Emily Moss set up a group in Petersfield after graduating, to connect with other osteopaths for CPD and work opportunities.
Connecting with osteopaths and other health professionals is central to the new CPD scheme, particularly for learning with others, objective activities and Peer Discussion Reviews. Joining a regional or local group can be a good way to connect and network.
When starting out as a newly qualified, self-employed osteopath, Emily Moss, took the initiative to reach out to other osteopaths in Petersfield, Hampshire, and surrounding areas to sound them out about starting a new group. She talked to us about how she went about setting up the group, and the resulting benefits.
So, what made you decide to set up a group in the first place?
It was just over two years ago, soon after I graduated from what was then the Surrey Institute of Osteopathic Medicine (now Nescot), in Epsom with a BSc(Hons). I was starting out as a self-employed osteopath by renting rooms, which meant I wasn’t working with a clinic full of other practitioners.
So I wanted to get to know some other osteopaths in the area for cheaper CPD, to share knowledge and potentially get some locum work from it. The name of the group can fluctuate but usually, we’re the Petersfield Osteopaths Networking Group (the acronym is quite tongue-in-cheek!)
How did you get started?
I googled osteopaths in my area, found email addresses and sent a mass email out asking if they would be interested. Once I’d got some interest from about nine people, I arranged an introductory meeting over a meal at a restaurant. I then got a better idea of the best timings for organising future meetings.

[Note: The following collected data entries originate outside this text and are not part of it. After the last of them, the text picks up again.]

/-- Whether a result is a given list, or a given error. -/
def isOk (x : Except Nat (List Nat)) (v : List Nat) : Bool := match x with | .ok y => y == v | .error _ => false
def isError (x : Except Nat (List Nat)) (e : Nat) : Bool := match x with | .ok _ => false | .error y => y == e

theorem eq_of_isOk {x : Except Nat (List Nat)} {v : List Nat} (h : isOk x v = true) : x = .ok v := by
  cases x <;> simp_all [isOk]

theorem eq_of_isError {x : Except Nat (List Nat)} {e : Nat} (h : isError x e = true) : x = .error e := by
  cases x <;> simp_all [isError]

theorem session_signed (p : PxPath) (s : State) (service : Nat) (o : ObjDef) (i j : Nat) (d : Bytes) (ty : Nat) (h : s.mgmt.sessions = [sess p]) :
    s.session (signedBy p service o i j d ty) = some (sess p) := by
  unfold signedBy
  exact session_ask p s _ h

/-- What a write without a session needs. -/
def opensPlain (s : State) (o : ObjDef) (i j : Nat) : Bool :=
  o.has i j && s.commsOn && s.px.stored.isEmpty && s.px.rwp.isEmpty && s.mgmt.running && s.available (o.index + i) && s.rankFor o == 0
    && s.px.blocks.isEmpty

theorem plain_admits (p : PxPath) {s : State} {o : ObjDef} {i j : Nat} {d : Bytes} (h : opensPlain s o i j = true)
    (hv : (o.access.writable && decide (checkValue o o.ty.code d = 0)) = true) : s.admitsWrite (plain p) o i j d 0 0 := by
  simp only [opensPlain, Bool.and_eq_true, List.isEmpty_iff, beq_iff_eq] at h
  obtain ⟨⟨⟨⟨⟨⟨⟨h1, h2⟩, h3⟩, h4⟩, h6⟩, h7⟩, h8⟩, h9⟩ := h
  simp only [Bool.and_eq_true, decide_eq_true_eq] at hv
  have hp : s.pxHears (plain p) = true := by unfold State.pxHears; rw [h2]; rfl
  have ha : s.pxAuthorise (plain p) 0x02 (o.index + i) (o.sub + j) o.ty.code d = some (0, 0) := by
    unfold State.pxAuthorise plain; exact if_pos rfl
  have hr : s.px.rwp.any (fun r => r.key == PxReqKey (plain p) 0x02 (o.index + i) (o.sub + j)) = false := by rw [h4]; rfl
  have hb : s.px.blocks.any (fun b => b.write && b.index == o.index + i && b.sub == o.sub + j) = false := by rw [h9]; rfl
  exact ⟨⟨h1, hp, ask_fresh _ _ _ _ _ _ _ h3, hr, ha, h6, h7, Nat.le_of_eq h8⟩, hb, hv.1, hv.2⟩

/-- Some wrapped key opens under any wrapping key. -/
theorem wrapped (k : Bytes) : ∃ d key : Bytes, fieldAt 0 1 d = 1 ∧ fieldAt 1 3 d = 0
    ∧ gcmOpen k (sliceBytes 4 12 d) (d.take 4) (sliceBytes 16 32 d) (sliceBytes 48 16 d) = some key ∧ key ≠ zeroBytes 32 := by
  have hx : ∃ ct : Bytes, ct.length = 32 ∧ xorBytes ct (gcmStream k (zeroBytes 12) 2 2) ≠ zeroBytes 32 := by
    by_cases h : xorBytes (zeroBytes 32) (gcmStream k (zeroBytes 12) 2 2) = zeroBytes 32
    · refine ⟨1 :: zeroBytes 31, rfl, fun h' => ?_⟩
      cases hs : gcmStream k (zeroBytes 12) 2 2 with
      | nil => rw [hs] at h; simp [xorBytes, zeroBytes] at h
      | cons a r =>
        rw [hs] at h h'
        simp only [xorBytes, zeroBytes, List.replicate, List.zipWith_cons_cons, List.cons.injEq] at h h'
        rw [show a = 0 by simpa using h.1] at h'
        exact absurd h'.1 (by decide)
    · exact ⟨zeroBytes 32, rfl, h⟩
  obtain ⟨ct, hl, hne⟩ := hx
  have ht : (gcmTag k (zeroBytes 12) [1, 0, 0, 0] ct).length ≤ 16 := by
    simp only [gcmTag, xorBytes, List.length_zipWith, beBytes, List.length_reverse]
    exact Nat.le_trans (Nat.min_le_left _ _) (by simp [leBytes])
  refine ⟨[1, 0, 0, 0] ++ zeroBytes 12 ++ ct ++ gcmTag k (zeroBytes 12) [1, 0, 0, 0] ct, _, rfl, rfl, ?_, hne⟩
  have h1 : ([1, 0, 0, 0] ++ zeroBytes 12 ++ ct ++ gcmTag k (zeroBytes 12) [1, 0, 0, 0] ct : Bytes).take 4 = [1, 0, 0, 0] := rfl
  have h2 : sliceBytes 4 12 ([1, 0, 0, 0] ++ zeroBytes 12 ++ ct ++ gcmTag k (zeroBytes 12) [1, 0, 0, 0] ct) = zeroBytes 12 := rfl
  have h3 : sliceBytes 16 32 ([1, 0, 0, 0] ++ zeroBytes 12 ++ ct ++ gcmTag k (zeroBytes 12) [1, 0, 0, 0] ct) = ct := by
    show (ct ++ gcmTag k (zeroBytes 12) [1, 0, 0, 0] ct).take 32 = ct
    rw [← hl]; exact List.take_left
  have h4 : sliceBytes 48 16 ([1, 0, 0, 0] ++ zeroBytes 12 ++ ct ++ gcmTag k (zeroBytes 12) [1, 0, 0, 0] ct)
      = gcmTag k (zeroBytes 12) [1, 0, 0, 0] ct := by
    show ((ct ++ gcmTag k (zeroBytes 12) [1, 0, 0, 0] ct).drop 32).take 16 = _
    rw [← hl, List.drop_left]; exact List.take_of_length_le ht
  rw [h1, h2, h3, h4, gcmOpen, if_pos rfl, hl]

What are the key aims of the group?
The overall aim is to share knowledge and to provide cheaper, more accessible and regular CPD options. Plus the opportunity to get good referrals for patients in different areas and for specialities. And the social aspect to reduce the isolation of being self-employed is also important.
How is the membership growing?
I haven’t been publicising the group as such as I wanted to keep it small, accessible and as cheap as possible, while also keeping the organisation involved at a manageable level for me. Osteopaths in the group can invite others that might be interested though and we currently have around 15 members.
How is the group organised on an ongoing basis?
I am generally the central organiser. There’s a regular interval for meetings – usually, we hold them every third Thursday evening of every third month. I send a ‘round robin’ email after each meeting to summarise what was discussed and telling people the date for the next meeting. I then send another email out closer to the time of the next meeting, to remind people and let them know the location and topic. We share hosting the meetings at our clinics. We also keep in touch via email and Facebook and an app for coordinating events, chats and news. Topics for the meetings are decided by a mixture of members making requests for particular topics; current news, eg GDPR (General Data Protection Regulation); and pot luck! We’ve had a Clinical Practice talk about consent and communication; a vascular surgeon speaker; and we’ve also talked about case histories, mindfulness and other topics. For future meetings, we are planning to cover women’s health and pelvic floor exercises, and we are in the process of arranging talks about the new CPD scheme.
What do you think the main benefits have been so far?
I personally have ended up working as a locum, working with a couple of the osteopaths in the group. We have also had people team up in their clinics and referrals have been made between members, and participants have shared other CPD events of interest. We’ve saved money by keeping the group in the local area with minimal travel costs. The only additional costs are for social dinners (we had a Christmas social) and speakers at meetings, which are shared between attendees – there’s no membership fee.
Any other tips to share with others thinking of setting up a group?
It’s always a big hit to have food and drink at meetings! Having a central organiser has worked quite well but if everybody in the group is good with technology and on Facebook, a shared calendar or event has been quite helpful for reminders and keeping track of attendance for meetings. If you’re thinking of trying to connect more with other osteopaths in your areas, don’t be afraid to just put yourself out there, even the social aspect is invaluable.